DATA TO PROCESS:
=== Section Start ===
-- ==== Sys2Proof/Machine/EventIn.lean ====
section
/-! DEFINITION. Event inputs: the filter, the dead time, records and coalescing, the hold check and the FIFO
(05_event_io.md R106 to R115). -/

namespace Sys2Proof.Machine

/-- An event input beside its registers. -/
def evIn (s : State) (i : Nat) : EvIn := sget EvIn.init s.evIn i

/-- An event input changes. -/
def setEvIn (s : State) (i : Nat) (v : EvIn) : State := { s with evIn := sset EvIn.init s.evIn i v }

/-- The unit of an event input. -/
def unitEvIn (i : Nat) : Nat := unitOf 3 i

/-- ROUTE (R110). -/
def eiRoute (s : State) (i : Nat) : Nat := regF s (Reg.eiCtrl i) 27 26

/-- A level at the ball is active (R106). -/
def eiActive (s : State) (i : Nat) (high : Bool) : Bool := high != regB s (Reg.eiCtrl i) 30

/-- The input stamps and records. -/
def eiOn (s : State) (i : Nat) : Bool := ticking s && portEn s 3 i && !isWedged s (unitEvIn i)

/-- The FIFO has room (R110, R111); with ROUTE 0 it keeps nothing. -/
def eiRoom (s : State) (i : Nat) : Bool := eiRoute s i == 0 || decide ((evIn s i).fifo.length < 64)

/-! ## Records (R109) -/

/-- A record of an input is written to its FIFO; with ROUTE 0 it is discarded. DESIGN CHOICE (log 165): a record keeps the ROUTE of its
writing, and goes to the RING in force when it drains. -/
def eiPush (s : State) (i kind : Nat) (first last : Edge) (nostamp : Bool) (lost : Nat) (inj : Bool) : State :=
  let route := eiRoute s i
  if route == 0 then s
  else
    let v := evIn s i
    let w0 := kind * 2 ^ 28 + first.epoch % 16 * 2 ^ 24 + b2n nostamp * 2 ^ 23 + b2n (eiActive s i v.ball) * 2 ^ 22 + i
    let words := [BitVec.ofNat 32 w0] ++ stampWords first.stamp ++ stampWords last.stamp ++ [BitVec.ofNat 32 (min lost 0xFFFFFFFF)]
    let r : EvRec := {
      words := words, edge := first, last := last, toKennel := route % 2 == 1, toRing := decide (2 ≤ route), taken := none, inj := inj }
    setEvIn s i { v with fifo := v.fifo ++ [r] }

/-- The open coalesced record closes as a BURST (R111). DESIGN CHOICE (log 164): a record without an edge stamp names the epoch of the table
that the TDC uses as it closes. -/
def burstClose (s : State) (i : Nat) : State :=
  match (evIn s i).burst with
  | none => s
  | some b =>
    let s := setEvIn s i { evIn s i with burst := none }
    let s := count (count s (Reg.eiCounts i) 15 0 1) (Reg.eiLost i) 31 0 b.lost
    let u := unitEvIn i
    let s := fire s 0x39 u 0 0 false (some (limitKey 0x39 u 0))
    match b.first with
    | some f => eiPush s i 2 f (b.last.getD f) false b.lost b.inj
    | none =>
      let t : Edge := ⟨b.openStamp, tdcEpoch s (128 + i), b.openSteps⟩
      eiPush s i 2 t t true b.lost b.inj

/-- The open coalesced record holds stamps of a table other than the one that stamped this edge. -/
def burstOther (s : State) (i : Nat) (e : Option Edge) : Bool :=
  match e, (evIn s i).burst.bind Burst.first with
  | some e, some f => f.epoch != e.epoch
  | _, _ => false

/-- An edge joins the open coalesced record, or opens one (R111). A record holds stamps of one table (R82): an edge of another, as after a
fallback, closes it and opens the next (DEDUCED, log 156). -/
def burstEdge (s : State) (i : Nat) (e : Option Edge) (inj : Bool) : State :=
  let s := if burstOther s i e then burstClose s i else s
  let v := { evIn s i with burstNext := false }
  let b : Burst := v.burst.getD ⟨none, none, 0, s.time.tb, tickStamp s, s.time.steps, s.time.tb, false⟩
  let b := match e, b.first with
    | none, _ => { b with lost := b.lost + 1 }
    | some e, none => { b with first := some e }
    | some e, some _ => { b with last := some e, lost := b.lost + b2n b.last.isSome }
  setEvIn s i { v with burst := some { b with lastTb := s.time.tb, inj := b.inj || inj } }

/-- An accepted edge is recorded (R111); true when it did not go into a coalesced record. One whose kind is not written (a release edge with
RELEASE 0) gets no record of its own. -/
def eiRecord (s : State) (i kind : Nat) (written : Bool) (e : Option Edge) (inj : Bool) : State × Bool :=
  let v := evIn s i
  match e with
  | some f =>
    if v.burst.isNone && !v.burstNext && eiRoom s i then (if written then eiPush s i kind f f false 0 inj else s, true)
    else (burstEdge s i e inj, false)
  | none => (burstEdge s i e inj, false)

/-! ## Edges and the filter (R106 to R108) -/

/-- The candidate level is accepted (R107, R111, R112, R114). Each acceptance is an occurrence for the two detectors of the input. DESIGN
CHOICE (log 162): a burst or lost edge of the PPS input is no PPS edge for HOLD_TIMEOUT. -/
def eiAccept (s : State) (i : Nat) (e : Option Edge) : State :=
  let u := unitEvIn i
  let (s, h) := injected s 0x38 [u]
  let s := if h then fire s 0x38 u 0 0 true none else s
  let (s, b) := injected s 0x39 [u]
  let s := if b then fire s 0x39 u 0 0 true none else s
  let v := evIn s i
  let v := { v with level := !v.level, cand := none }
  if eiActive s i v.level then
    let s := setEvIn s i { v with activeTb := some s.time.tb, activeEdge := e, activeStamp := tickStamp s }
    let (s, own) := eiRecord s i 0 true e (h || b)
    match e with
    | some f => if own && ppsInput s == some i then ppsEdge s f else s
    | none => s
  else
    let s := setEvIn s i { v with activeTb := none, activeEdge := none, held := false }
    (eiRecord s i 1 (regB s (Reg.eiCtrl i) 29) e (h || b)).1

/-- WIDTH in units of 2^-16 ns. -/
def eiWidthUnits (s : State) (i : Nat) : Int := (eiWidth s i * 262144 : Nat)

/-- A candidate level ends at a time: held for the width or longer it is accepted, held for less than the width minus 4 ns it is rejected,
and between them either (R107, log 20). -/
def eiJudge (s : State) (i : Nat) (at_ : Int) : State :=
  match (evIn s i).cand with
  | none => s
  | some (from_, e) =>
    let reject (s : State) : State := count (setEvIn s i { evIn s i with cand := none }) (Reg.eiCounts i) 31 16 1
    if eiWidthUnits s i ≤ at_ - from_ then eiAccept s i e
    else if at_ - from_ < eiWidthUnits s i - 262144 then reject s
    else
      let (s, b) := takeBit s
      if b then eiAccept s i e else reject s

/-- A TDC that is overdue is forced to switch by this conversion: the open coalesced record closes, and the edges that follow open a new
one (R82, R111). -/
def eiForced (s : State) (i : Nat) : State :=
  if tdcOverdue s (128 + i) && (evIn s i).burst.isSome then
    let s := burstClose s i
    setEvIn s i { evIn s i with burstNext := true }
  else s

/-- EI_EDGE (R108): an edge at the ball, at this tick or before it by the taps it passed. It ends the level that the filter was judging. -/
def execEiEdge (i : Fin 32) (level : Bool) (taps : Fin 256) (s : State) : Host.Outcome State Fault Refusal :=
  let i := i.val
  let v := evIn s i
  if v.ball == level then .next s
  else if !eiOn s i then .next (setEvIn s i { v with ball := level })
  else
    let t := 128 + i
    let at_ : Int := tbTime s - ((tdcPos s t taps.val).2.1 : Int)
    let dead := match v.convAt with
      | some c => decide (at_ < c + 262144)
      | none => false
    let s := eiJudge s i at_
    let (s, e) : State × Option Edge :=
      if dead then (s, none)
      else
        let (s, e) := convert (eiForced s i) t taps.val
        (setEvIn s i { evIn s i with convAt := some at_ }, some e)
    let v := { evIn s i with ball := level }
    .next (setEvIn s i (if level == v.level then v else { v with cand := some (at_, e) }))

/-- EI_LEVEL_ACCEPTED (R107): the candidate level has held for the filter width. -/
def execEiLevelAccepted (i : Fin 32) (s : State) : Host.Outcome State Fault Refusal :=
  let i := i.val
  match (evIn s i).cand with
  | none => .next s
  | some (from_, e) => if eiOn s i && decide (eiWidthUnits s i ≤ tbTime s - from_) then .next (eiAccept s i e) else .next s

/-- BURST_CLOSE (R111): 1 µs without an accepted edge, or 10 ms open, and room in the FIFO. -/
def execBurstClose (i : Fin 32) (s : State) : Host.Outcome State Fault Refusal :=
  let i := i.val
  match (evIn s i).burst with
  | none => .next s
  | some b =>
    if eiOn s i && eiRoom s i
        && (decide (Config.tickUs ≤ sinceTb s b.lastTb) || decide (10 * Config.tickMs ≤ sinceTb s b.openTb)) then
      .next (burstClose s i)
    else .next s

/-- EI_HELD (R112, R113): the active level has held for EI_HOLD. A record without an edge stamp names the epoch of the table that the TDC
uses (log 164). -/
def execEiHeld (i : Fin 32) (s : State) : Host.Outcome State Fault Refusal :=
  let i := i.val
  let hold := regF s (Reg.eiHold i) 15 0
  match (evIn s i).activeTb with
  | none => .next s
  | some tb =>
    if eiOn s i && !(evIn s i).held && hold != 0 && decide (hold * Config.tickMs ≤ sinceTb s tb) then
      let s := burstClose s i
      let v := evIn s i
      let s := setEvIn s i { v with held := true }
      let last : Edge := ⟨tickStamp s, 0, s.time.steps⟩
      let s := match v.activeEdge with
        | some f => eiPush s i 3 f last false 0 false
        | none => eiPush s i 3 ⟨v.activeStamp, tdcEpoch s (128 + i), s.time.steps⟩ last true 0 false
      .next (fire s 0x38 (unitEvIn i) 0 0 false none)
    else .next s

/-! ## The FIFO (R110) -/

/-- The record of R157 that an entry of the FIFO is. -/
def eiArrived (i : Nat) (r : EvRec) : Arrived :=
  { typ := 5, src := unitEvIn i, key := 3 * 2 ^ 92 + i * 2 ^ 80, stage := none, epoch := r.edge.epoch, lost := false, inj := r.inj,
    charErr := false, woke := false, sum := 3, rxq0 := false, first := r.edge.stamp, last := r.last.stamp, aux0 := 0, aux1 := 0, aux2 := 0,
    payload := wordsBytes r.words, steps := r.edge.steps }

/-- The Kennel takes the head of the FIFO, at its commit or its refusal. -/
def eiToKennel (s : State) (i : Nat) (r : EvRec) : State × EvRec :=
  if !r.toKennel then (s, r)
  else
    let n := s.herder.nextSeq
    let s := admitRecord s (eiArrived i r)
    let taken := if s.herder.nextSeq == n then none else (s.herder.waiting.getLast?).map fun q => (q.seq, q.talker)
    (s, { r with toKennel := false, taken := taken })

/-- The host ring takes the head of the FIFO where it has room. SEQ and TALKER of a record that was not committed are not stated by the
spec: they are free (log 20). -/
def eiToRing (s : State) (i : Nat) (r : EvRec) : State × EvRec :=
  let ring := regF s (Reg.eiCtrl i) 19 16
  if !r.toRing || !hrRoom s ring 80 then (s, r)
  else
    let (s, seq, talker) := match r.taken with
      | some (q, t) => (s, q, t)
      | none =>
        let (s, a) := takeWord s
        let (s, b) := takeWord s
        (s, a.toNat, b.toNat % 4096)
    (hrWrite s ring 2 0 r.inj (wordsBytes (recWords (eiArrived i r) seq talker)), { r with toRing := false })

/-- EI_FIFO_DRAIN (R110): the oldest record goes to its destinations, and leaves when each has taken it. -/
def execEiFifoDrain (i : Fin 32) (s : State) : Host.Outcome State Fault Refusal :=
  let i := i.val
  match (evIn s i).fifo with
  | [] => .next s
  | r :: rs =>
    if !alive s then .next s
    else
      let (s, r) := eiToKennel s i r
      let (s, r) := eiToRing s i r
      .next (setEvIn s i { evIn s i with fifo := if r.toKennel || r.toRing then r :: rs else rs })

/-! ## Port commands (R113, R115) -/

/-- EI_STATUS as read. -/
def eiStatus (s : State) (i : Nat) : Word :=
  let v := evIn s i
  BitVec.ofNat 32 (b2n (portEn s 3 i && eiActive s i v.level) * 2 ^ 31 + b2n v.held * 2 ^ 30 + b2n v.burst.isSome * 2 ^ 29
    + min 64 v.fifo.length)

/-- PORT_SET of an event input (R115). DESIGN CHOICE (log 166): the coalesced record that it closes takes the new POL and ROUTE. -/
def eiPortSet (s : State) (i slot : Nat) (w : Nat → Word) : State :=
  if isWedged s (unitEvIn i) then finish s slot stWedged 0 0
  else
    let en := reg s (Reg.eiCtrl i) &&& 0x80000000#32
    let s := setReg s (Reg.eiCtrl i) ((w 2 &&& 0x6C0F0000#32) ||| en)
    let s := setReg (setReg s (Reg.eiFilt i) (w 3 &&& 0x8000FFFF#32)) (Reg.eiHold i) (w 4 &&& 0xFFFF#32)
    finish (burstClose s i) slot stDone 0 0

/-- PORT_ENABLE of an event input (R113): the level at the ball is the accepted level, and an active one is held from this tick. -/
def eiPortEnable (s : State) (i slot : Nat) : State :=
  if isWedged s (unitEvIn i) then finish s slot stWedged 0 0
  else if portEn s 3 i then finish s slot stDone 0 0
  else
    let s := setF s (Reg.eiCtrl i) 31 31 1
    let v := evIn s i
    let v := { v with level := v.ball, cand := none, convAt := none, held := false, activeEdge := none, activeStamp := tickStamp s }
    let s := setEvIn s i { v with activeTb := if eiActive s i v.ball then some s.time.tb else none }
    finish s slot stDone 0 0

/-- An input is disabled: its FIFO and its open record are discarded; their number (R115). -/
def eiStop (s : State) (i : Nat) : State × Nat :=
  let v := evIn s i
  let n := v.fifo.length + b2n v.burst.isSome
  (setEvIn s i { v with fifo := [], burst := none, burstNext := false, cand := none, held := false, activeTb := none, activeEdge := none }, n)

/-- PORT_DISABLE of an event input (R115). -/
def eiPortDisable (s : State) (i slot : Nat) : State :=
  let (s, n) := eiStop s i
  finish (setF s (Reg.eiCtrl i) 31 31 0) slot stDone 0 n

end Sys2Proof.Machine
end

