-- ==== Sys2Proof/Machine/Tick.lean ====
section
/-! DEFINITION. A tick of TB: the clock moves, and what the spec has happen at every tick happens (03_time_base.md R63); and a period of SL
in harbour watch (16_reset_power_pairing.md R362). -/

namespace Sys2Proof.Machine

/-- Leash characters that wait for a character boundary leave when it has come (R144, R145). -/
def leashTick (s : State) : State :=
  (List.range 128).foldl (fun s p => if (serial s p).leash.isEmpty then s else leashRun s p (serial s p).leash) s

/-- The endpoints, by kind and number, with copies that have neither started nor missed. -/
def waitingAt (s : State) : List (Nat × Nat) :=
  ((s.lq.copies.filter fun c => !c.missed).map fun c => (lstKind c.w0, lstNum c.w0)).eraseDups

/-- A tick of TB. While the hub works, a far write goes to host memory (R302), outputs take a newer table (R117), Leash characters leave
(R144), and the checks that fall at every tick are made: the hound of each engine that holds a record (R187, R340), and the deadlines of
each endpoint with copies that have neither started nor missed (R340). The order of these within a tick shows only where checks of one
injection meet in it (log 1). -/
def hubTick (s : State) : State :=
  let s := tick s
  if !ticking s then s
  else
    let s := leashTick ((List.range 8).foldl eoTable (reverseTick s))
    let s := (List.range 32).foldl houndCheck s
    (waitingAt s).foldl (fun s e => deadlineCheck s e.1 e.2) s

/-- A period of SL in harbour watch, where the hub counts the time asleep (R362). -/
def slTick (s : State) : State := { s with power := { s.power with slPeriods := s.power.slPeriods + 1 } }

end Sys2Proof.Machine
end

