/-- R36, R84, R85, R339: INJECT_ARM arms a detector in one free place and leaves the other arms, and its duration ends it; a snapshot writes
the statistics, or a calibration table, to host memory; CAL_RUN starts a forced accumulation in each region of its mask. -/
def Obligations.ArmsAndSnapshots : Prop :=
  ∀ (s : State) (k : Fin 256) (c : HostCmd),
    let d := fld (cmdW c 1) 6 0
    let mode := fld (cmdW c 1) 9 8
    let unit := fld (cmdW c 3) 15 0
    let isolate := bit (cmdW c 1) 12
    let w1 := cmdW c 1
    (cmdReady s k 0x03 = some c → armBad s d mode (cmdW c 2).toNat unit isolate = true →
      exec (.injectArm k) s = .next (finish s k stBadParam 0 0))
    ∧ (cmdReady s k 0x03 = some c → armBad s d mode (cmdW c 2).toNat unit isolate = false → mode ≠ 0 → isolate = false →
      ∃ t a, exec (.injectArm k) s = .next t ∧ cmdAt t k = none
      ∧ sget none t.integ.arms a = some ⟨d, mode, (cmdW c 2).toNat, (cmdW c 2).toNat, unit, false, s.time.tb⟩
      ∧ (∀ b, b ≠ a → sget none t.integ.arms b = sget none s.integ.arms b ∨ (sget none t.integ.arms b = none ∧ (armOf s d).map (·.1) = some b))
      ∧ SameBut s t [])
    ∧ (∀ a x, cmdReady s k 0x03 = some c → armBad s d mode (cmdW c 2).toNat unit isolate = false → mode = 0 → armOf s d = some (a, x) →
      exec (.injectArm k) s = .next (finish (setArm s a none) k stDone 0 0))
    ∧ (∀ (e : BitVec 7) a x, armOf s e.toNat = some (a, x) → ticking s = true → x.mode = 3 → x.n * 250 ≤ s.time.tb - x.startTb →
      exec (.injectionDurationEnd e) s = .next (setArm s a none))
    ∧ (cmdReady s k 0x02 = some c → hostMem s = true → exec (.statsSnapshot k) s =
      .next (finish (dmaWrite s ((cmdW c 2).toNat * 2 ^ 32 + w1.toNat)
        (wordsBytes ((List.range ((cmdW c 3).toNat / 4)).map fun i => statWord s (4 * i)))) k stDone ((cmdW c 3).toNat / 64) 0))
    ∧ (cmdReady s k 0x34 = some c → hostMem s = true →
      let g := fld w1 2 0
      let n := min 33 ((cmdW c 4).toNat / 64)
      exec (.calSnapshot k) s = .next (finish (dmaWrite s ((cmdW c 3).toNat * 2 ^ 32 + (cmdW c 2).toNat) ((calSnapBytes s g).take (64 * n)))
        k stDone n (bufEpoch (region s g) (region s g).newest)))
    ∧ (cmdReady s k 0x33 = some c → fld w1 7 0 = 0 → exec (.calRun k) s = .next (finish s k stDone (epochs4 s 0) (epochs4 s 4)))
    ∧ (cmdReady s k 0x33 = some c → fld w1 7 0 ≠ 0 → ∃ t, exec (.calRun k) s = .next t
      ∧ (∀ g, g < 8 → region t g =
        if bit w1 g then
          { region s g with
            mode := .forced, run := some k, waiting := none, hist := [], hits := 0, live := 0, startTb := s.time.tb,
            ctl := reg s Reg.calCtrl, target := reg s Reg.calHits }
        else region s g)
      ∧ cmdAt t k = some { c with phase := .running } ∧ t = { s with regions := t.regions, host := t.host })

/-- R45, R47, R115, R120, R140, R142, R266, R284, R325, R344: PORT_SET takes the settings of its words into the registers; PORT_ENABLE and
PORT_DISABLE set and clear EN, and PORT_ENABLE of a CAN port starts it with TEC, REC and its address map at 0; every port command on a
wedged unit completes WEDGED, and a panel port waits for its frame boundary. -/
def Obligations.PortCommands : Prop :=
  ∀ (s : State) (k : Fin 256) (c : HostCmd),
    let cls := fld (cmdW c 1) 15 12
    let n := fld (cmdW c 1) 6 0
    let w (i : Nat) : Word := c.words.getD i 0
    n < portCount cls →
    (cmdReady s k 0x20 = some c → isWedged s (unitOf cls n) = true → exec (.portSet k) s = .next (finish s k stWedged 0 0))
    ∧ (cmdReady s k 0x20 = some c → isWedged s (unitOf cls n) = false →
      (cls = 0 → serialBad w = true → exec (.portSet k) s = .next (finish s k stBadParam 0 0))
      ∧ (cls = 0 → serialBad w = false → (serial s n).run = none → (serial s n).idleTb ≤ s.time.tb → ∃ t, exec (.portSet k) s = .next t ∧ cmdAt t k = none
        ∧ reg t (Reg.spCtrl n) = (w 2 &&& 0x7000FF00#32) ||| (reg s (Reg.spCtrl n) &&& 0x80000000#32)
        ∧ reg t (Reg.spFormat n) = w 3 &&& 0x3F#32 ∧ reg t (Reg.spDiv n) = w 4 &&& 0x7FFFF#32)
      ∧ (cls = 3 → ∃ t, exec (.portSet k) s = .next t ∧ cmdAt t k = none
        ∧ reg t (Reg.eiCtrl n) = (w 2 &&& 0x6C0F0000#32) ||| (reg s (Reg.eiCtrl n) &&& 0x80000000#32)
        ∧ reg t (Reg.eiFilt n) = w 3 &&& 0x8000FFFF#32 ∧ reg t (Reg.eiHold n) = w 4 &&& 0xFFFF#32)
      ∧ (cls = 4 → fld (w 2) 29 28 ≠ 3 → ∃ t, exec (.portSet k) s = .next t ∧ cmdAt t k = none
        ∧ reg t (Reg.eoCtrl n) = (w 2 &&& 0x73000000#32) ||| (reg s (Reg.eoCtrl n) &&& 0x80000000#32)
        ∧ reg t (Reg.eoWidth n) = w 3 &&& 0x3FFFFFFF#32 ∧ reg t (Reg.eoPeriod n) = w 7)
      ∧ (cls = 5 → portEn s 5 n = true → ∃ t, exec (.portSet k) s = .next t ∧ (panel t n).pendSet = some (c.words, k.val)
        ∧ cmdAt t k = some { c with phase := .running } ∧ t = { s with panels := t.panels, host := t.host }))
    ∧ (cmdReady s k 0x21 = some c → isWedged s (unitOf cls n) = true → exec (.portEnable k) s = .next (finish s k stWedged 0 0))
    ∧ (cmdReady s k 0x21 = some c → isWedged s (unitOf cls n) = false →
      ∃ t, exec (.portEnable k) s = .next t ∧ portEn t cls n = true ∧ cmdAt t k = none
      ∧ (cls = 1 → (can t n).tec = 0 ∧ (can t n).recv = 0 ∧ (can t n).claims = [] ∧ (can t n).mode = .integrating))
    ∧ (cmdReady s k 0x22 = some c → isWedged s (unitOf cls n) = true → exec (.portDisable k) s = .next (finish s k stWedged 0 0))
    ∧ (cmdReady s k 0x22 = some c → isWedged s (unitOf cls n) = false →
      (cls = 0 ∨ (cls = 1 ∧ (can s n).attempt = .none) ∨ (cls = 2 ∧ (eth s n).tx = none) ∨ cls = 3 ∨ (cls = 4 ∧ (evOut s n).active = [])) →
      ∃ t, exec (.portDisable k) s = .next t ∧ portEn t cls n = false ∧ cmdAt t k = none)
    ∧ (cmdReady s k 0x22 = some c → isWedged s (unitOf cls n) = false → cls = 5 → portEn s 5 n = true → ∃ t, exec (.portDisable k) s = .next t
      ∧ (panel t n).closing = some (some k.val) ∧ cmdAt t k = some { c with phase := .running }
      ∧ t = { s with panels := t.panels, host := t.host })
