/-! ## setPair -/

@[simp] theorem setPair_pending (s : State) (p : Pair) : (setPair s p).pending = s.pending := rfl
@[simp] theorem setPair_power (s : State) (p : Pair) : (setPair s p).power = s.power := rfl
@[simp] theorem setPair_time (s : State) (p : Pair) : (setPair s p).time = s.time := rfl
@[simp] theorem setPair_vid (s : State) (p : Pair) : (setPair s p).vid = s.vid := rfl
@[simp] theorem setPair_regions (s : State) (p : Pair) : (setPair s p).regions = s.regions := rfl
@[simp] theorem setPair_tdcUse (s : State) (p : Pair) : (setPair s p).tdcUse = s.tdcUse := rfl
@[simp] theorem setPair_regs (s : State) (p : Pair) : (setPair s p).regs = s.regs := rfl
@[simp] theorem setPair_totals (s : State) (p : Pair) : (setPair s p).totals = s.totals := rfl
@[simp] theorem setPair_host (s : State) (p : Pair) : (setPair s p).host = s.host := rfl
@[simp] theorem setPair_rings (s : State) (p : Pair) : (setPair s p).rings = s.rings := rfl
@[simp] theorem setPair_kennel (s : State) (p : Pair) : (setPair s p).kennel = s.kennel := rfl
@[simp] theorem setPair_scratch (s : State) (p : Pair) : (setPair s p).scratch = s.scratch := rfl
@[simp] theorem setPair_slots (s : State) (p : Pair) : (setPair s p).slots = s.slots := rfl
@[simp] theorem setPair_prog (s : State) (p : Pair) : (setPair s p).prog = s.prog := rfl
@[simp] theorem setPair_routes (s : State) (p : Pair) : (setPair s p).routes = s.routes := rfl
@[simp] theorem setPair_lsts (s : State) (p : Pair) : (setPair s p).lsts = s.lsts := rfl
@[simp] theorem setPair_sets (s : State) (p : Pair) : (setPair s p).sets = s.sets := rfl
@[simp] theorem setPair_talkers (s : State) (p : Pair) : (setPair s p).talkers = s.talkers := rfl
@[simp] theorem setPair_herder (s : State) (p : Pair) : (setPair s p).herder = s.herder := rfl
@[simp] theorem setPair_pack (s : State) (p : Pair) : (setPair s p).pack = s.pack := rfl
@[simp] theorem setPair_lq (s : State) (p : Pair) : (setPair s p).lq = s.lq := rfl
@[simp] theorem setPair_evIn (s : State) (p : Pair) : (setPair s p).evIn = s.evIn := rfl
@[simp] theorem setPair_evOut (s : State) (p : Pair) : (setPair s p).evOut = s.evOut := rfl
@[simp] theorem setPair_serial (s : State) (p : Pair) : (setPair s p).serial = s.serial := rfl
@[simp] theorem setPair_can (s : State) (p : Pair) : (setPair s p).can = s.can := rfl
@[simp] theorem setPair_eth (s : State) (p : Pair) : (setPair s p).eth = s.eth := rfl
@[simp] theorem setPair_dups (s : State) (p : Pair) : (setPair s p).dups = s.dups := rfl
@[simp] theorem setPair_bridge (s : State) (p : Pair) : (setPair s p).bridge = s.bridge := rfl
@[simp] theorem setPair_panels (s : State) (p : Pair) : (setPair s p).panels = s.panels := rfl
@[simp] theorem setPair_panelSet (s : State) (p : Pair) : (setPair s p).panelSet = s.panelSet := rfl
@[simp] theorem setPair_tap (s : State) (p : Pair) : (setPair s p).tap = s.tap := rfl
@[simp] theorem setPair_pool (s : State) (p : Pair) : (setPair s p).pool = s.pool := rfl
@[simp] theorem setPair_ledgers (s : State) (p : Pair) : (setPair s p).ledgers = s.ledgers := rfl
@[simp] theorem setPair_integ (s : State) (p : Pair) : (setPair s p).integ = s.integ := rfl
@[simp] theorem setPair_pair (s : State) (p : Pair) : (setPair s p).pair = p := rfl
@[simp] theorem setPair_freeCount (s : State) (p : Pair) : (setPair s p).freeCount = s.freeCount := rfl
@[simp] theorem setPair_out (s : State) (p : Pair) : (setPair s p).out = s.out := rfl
=== Section End ===
PROMPT:
Repeat every line of the data word for word until you have repeated the line that contains "fifo := v.fifo", which is the last one to include.

REPLY:
-- ==== Sys2Proof/Machine/EventIn.lean ====
section
/-! DEFINITION. Event inputs: the filter, the dead time, records and coalescing, the hold check and the FIFO
(05_event_io.md R106 to R115). -/

namespace Sys2Proof.Machine

/-- An event input beside its registers. -/
def evIn (s : State) (i : Nat) : EvIn := sget EvIn.init s.evIn i

/-- An event input changes. -/
def setEvIn (s : State) (i : Nat) (v : EvIn) : State := { s with evIn := sset EvIn.init s.evIn i v }

/-- The unit of an event input. -/
def unitEvIn (i : Nat) : Nat := unitOf 3 i

/-- ROUTE (R110). -/
def eiRoute (s : State) (i : Nat) : Nat := regF s (Reg.eiCtrl i) 27 26

/-- A level at the ball is active (R106). -/
def eiActive (s : State) (i : Nat) (high : Bool) : Bool := high != regB s (Reg.eiCtrl i) 30

/-- The input stamps and records. -/
def eiOn (s : State) (i : Nat) : Bool := ticking s && portEn s 3 i && !isWedged s (unitEvIn i)

/-- The FIFO has room (R110, R111); with ROUTE 0 it keeps nothing. -/
def eiRoom (s : State) (i : Nat) : Bool := eiRoute s i == 0 || decide ((evIn s i).fifo.length < 64)

/-! ## Records (R109) -/

/-- A record of an input is written to its FIFO; with ROUTE 0 it is discarded. DESIGN CHOICE (log 165): a record keeps the ROUTE of its
writing, and goes to the RING in force when it drains. -/
def eiPush (s : State) (i kind : Nat) (first last : Edge) (nostamp : Bool) (lost : Nat) (inj : Bool) : State :=
  let route := eiRoute s i
  if route == 0 then s
  else
    let v := evIn s i
    let w0 := kind * 2 ^ 28 + first.epoch % 16 * 2 ^ 24 + b2n nostamp * 2 ^ 23 + b2n (eiActive s i v.ball) * 2 ^ 22 + i
    let words := [BitVec.ofNat 32 w0] ++ stampWords first.stamp ++ stampWords last.stamp ++ [BitVec.ofNat 32 (min lost 0xFFFFFFFF)]
    let r : EvRec := {
      words := words, edge := first, last := last, toKennel := route % 2 == 1, toRing := decide (2 ≤ route), taken := none, inj := inj }
    setEvIn s i { v with fifo := v.fifo ++ [r] }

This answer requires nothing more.